家事が溜まっているとき、私たちは「全部やる」か「何もやらない」かの二択で考えがちです。そして全部は重すぎるので、結果として何もやらない日が続きます。

「全部やる」は現実的な選択肢ではない

散らかった部屋を見て、片付け全体を一気に見積もると、必要な時間は1時間にも2時間にも見えます。その時間と気力がいまあるかを考えて、ないと判断すれば手をつけません。

しかしこの見積もりは、実際にはかなり不正確です。部屋の乱れは、少数の大きな要素で印象が決まっていることが多く、そこだけ動かすと見た目が大きく変わります。床に置かれた大きな物を一つどけるだけで、部屋の印象は変わります。

決めるのは「一動作」だけ

やることは一つだけ決めます。それも、作業ではなく動作の単位まで小さくします。

  • 目についた物を一つ、あるべき場所に戻す
  • シンクのコップを一つだけ洗う
  • 床に落ちている物を一つ拾う

これで終わりにしていい、というルールで始めます。実際にやってみると、多くの場合そこで止まりません。一つ戻すと次の一つが目に入り、気づけば数分続いています。

続いたら、そこでやめてもいい

大切なのは、続いた場合に「もっとやらなければ」と目標を引き上げないことです。引き上げてしまうと、次に始めるときのハードルが上がります。

「一動作でいい」というルールは、その日の成果を最大化するためのものではなく、明日も始められる状態を保つためのものです。今日たくさんできた日ほど、意識してあっさり終わらせておくと続きます。

場所ではなく種類で区切る手もある

一動作でも迷う日は、区切り方を変えてみてください。

「キッチンを片付ける」という場所での区切りは、範囲が曖昧で終わりが見えません。代わりに「コップだけ全部片付ける」と種類で区切ると、対象がはっきりして終わりも見えます。同じ量でも、後者のほうが着手しやすくなります。

完璧な状態を目標にしない

家事が苦しくなる大きな原因が、「本来こうあるべき」という基準です。

その基準は、たいてい調子が良かった日の自分か、他人の家を見て作られています。毎日それを満たすのは無理があります。基準は、いまの自分が続けられる線まで下げて構いません。散らかっていても生活が回るなら、それは失敗ではありません。

休日に動けないときも同じ

時間があるのに動けない休日にも、同じ考え方が使えます。自由時間が長いほど、何から手をつけるかの判断が重くなるからです。

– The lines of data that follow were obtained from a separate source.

-- ==== Sys2Proof/Machine/Step.lean ====
section
/-! DEFINITION. One step: the host presents, both ports evaluate, the host records what it sent. -/

namespace Sys2Proof.Machine

/-- One step (R14, R30): the host makes its next presentation, the E port and the A port answer it, and the host appends
the bytes of an OK response to TXLOG (R33). The ports share nothing, so their order shows nowhere (R30, R197; log 4). -/
def step (s : State) : Host.Outcome State Fault Refusal :=
  andThen (andThen (evalE s.present) evalA) fun t => .next t.record

/-- `s` with the table's word as the host's next presentation, on the port of its format (log 6). -/
def State.withFetchWord (s : State) (nbits w : Nat) : State :=
  match tablePortWord nbits w with
  | some p => s.placeWord p
  | none => s

end Sys2Proof.Machine
end

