@[simp] theorem State.answer_eValid (r : Except ErrorKind (List Byte)) : (s.answer r).eValid = s.eValid := by cases r <;> rfl
@[simp] theorem State.answer_eCmd (r : Except ErrorKind (List Byte)) : (s.answer r).eCmd = s.eCmd := by cases r <;> rfl
@[simp] theorem State.answer_eCs (r : Except ErrorKind (List Byte)) : (s.answer r).eCs = s.eCs := by cases r <;> rfl
@[simp] theorem State.answer_eData (r : Except ErrorKind (List Byte)) : (s.answer r).eData = s.eData := by cases r <;> rfl
@[simp] theorem State.answer_aValid (r : Except ErrorKind (List Byte)) : (s.answer r).aValid = s.aValid := by cases r <;> rfl
@[simp] theorem State.answer_aOp0 (r : Except ErrorKind (List Byte)) : (s.answer r).aOp0 = s.aOp0 := by cases r <;> rfl
@[simp] theorem State.answer_aOp1 (r : Except ErrorKind (List Byte)) : (s.answer r).aOp1 = s.aOp1 := by cases r <;> rfl
@[simp] theorem State.answer_rValid (r : Except ErrorKind (List Byte)) : (s.answer r).rValid = true := by cases r <;> rfl
@[simp] theorem State.answer_sValid (r : Except ErrorKind (List Byte)) : (s.answer r).sValid = s.sValid := by cases r <;> rfl
@[simp] theorem State.answer_sSum (r : Except ErrorKind (List Byte)) : (s.answer r).sSum = s.sSum := by cases r <;> rfl
@[simp] theorem State.answer_rom (r : Except ErrorKind (List Byte)) : (s.answer r).rom = s.rom := by cases r <;> rfl
@[simp] theorem State.answer_pending (r : Except ErrorKind (List Byte)) : (s.answer r).pending = s.pending := by cases r <;> rfl
@[simp] theorem State.answer_txlog (r : Except ErrorKind (List Byte)) : (s.answer r).txlog = s.txlog := by cases r <;> rfl

/-! ### The words on the wires -/

theorem State.answer_rWord (r : Except ErrorKind (List Byte)) : (s.answer r).rWord = responseWord r := by
  cases r with
  | ok bytes => rfl
  | error e => cases e <;> simp only [State.answer_error, State.rWord, responseWord, State.raise] <;> decide

@[simp] theorem State.idleE_rWord : s.idleE.rWord = 0 := by simp only [State.rWord, State.idleE]; decide
@[simp] theorem State.placeWord_nextPresentation (p : PortWord) :
    (s.placeWord p).nextPresentation = Presentation.ofPortWord p := rfl

/-! ### Reset -/

theorem State.reset_rom_wf : Memory.wf State.reset.rom := by decide

end Sys2Proof.Machine
end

予定を立てるのをやめて、動作を一つ決める。外の空気を30秒吸う、コップを一つ洗う。そこから一日が動き出します。休日にすべてを取り戻そうとするより、平日と同じ一動作を続けるほうが、結果として部屋は片付いていきます。

溜めないための「ついで」を一つ決める

一動作で始める方法に慣れてきたら、次は溜まりにくくする工夫を足します。

おすすめは、すでにやっている行動に一つだけくっつけることです。歯を磨いたら洗面台を拭く、電子レンジを使ったら扉を拭く。単体でやろうとすると面倒な家事も、既存の動作の直後なら手が動きます。

同居している人がいる場合

一人で抱えると、家事は「自分だけが気づいている問題」になりがちです。気づいた人がやる形は、長く続くと不満に変わります。

分担を決めるのが難しい場合でも、何が溜まりやすいかを共有しておくだけで負担感は変わります。完璧な分担より、状況が見えていることのほうが効きます。

「見えるところ」から手をつける

どこから始めるか迷ったら、自分が一日で最も長く見る場所を選んでください。

視界に入る時間が長い場所ほど、片付いたときの効果を実感しやすくなります。実感があると次の一動作につながります。逆に、普段見えない収納の中から始めると、労力の割に手応えが得られず続きません。